_Prompt_.
Look through the data below and extract, unchanged, the lines from the one that contains "obtain ⟨-, ⟨hl, ho⟩" to the one that contains "permission back. -/", both included.

Saved entries:
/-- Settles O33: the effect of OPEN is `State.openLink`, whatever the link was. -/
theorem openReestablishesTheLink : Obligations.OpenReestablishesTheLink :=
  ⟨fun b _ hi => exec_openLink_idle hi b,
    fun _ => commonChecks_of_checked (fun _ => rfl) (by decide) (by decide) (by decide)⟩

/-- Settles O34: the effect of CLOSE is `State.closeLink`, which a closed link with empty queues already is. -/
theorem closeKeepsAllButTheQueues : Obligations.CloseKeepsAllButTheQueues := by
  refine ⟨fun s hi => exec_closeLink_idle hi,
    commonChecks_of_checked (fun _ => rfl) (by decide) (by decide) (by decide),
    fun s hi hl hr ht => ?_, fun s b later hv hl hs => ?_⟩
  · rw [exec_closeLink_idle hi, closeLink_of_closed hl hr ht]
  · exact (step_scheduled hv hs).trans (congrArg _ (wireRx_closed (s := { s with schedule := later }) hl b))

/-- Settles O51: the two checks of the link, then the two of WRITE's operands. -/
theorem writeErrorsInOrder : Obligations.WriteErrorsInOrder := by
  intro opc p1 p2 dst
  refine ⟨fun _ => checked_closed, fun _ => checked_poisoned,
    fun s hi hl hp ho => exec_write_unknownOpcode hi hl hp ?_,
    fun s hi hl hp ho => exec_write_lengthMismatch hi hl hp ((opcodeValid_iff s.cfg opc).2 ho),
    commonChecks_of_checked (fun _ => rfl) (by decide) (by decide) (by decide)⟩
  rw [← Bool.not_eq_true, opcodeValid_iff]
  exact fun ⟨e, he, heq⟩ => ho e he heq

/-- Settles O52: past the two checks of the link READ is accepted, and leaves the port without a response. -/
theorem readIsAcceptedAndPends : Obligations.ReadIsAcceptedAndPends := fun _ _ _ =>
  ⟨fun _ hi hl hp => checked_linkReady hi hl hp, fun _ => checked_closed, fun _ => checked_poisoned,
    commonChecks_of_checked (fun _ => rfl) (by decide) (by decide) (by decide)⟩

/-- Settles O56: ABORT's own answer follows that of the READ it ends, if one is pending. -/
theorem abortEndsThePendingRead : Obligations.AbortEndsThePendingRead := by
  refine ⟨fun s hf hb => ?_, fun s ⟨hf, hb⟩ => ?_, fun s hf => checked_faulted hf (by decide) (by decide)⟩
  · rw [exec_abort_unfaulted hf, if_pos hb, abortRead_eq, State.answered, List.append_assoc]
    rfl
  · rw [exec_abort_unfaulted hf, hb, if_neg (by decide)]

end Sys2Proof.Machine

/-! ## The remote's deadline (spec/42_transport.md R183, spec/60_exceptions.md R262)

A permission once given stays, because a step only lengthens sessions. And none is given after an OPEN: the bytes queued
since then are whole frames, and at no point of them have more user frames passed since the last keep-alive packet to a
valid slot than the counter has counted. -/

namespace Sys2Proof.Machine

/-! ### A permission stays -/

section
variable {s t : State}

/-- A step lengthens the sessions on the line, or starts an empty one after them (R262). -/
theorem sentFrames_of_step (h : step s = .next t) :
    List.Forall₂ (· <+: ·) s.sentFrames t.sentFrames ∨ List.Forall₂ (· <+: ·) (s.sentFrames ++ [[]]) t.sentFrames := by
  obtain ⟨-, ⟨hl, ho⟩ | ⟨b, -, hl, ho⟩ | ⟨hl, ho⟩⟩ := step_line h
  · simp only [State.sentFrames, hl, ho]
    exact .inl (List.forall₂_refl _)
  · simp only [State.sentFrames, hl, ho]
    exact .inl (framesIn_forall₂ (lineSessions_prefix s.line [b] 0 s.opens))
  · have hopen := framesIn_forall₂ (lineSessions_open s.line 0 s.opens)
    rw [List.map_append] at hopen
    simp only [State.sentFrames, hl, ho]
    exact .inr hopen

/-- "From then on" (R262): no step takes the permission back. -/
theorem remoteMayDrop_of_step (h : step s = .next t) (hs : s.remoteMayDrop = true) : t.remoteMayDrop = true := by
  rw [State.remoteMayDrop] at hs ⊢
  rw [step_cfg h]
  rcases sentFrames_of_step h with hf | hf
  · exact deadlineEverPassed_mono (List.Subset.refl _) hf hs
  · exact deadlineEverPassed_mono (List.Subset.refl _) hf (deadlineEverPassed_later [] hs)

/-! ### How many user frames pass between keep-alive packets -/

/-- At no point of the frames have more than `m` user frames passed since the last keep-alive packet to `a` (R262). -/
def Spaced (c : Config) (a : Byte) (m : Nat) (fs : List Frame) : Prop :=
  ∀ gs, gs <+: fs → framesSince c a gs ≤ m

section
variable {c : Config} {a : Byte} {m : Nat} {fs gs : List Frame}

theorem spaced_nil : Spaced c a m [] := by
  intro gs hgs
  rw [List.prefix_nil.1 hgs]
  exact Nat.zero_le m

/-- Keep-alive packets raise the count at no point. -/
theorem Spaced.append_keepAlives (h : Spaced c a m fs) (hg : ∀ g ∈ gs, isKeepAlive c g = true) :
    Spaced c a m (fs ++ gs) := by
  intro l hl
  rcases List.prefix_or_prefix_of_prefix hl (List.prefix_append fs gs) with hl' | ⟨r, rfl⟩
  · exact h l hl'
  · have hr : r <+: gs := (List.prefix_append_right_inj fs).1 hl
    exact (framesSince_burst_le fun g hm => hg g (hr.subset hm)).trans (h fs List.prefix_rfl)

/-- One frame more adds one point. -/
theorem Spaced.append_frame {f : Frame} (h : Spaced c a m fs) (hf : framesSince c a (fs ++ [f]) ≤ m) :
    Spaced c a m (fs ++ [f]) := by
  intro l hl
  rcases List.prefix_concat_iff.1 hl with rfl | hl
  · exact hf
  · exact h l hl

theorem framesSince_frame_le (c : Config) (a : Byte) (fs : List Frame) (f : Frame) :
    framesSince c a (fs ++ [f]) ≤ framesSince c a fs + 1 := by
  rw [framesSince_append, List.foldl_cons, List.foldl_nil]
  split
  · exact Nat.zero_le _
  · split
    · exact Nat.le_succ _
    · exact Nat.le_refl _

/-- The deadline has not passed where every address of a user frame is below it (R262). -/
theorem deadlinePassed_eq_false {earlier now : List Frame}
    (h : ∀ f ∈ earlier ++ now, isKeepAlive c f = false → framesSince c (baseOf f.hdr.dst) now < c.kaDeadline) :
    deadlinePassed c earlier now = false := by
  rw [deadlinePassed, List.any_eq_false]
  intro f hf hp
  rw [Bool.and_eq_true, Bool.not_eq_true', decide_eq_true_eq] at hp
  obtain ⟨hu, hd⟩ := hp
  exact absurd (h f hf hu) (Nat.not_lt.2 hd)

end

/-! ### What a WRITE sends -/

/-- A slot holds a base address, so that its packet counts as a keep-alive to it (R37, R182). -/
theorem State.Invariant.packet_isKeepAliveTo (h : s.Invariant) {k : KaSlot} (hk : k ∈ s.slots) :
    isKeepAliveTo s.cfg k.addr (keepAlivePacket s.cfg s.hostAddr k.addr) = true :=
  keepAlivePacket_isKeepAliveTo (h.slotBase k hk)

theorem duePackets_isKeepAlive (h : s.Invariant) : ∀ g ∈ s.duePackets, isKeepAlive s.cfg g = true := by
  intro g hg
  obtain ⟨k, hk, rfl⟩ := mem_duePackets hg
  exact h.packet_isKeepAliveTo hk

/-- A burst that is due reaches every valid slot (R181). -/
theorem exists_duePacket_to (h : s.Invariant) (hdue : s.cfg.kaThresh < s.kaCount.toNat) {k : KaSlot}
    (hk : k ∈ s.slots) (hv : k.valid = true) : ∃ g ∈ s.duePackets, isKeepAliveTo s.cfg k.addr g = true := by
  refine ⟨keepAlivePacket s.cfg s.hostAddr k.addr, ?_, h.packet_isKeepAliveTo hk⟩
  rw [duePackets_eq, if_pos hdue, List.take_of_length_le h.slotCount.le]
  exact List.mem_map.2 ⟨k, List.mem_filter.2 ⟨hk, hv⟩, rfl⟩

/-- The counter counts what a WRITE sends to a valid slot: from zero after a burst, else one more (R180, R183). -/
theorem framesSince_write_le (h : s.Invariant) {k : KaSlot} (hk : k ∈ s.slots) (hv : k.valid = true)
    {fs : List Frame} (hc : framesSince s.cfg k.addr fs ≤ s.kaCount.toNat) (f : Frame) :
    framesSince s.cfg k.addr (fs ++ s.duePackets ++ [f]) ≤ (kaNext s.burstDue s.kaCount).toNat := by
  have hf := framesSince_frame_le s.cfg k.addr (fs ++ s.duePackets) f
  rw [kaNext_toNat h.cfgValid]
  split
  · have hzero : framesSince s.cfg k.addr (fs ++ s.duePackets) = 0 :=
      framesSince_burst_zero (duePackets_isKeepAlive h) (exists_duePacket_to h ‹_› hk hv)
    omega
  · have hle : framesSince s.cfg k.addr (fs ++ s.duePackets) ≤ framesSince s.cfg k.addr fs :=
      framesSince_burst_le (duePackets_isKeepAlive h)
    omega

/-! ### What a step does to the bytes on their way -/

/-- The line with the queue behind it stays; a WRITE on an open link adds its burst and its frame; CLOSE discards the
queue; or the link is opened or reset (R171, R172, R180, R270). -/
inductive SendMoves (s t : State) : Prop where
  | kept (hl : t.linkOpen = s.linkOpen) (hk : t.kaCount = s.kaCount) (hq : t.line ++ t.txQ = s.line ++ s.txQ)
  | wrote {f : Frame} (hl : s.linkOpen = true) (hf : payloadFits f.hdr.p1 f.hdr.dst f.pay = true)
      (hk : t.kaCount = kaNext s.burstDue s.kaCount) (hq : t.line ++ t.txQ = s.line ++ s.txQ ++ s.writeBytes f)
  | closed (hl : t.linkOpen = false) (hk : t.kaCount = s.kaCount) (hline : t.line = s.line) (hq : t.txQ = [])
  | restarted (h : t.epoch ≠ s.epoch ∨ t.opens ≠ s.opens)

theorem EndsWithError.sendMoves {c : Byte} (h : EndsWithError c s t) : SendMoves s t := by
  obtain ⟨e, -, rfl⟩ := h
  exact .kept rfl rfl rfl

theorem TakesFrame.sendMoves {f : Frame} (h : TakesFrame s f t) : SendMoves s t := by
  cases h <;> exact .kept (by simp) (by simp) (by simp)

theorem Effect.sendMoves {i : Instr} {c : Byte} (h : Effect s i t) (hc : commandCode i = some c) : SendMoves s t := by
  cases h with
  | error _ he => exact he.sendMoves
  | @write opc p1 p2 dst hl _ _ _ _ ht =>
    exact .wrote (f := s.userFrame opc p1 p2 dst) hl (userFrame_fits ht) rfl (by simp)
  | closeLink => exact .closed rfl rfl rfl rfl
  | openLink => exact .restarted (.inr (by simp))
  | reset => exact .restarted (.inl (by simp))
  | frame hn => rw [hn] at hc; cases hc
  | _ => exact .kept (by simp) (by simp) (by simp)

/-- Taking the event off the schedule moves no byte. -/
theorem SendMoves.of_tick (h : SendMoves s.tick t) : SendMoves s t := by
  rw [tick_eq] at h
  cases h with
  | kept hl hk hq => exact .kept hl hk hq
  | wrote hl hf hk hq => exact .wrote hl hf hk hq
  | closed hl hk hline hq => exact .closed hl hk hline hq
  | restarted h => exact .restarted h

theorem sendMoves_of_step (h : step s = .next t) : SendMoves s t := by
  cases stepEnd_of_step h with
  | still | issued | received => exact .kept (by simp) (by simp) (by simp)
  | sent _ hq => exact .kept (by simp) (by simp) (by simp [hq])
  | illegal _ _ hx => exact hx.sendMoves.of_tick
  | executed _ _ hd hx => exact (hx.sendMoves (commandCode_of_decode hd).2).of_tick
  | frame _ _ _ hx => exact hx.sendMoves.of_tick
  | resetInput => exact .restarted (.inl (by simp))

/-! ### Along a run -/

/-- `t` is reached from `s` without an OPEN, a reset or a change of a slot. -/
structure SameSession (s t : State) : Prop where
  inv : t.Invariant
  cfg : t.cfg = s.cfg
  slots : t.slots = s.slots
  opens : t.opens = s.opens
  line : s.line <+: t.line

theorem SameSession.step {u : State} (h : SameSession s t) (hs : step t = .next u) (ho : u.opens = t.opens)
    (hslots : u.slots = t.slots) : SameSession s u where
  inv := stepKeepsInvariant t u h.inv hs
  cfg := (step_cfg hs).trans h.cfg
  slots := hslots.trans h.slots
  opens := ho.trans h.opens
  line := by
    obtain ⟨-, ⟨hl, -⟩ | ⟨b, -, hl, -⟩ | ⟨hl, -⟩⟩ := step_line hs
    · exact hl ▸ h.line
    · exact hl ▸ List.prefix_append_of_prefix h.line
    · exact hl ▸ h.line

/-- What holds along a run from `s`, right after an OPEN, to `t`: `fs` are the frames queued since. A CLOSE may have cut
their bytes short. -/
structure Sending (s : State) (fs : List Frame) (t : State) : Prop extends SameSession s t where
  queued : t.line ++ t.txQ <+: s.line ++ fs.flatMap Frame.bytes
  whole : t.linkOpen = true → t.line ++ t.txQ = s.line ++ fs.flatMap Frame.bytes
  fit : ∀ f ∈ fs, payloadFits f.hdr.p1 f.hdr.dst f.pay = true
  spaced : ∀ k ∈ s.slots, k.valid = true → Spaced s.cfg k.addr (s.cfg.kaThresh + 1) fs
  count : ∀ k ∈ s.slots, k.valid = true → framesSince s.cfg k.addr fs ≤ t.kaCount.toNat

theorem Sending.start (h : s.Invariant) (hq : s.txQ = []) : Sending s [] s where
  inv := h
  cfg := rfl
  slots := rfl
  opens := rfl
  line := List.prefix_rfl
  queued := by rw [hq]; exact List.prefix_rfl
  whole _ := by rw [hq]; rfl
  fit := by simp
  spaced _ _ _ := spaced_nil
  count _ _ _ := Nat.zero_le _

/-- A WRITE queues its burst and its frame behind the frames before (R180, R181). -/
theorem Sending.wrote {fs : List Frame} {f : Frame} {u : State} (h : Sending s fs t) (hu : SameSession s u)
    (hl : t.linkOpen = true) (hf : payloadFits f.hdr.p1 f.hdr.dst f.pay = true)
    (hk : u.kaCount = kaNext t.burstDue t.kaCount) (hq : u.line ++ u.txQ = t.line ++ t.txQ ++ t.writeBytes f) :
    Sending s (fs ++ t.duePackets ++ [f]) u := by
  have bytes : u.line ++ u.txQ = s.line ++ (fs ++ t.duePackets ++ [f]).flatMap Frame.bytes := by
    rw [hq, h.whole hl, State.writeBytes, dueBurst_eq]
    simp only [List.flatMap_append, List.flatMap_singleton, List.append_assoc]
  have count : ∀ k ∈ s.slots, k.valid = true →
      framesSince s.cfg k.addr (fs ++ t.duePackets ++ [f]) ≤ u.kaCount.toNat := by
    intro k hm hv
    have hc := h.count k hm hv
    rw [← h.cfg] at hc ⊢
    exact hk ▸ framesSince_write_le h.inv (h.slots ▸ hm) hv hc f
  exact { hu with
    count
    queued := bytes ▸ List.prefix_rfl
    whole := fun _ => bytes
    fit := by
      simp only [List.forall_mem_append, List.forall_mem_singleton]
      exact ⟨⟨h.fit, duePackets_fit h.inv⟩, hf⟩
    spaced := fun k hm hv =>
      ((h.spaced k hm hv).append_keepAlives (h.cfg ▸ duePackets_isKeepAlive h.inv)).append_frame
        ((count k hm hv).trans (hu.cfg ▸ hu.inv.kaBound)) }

_Task response_.
  obtain ⟨-, ⟨hl, ho⟩ | ⟨b, -, hl, ho⟩ | ⟨hl, ho⟩⟩ := step_line h
  · simp only [State.sentFrames, hl, ho]
    exact .inl (List.forall₂_refl _)
  · simp only [State.sentFrames, hl, ho]
    exact .inl (framesIn_forall₂ (lineSessions_prefix s.line [b] 0 s.opens))
  · have hopen := framesIn_forall₂ (lineSessions_open s.line 0 s.opens)
    rw [List.map_append] at hopen
    simp only [State.sentFrames, hl, ho]
    exact .inr hopen

/-- "From then on" (R262): no step takes the permission back. -/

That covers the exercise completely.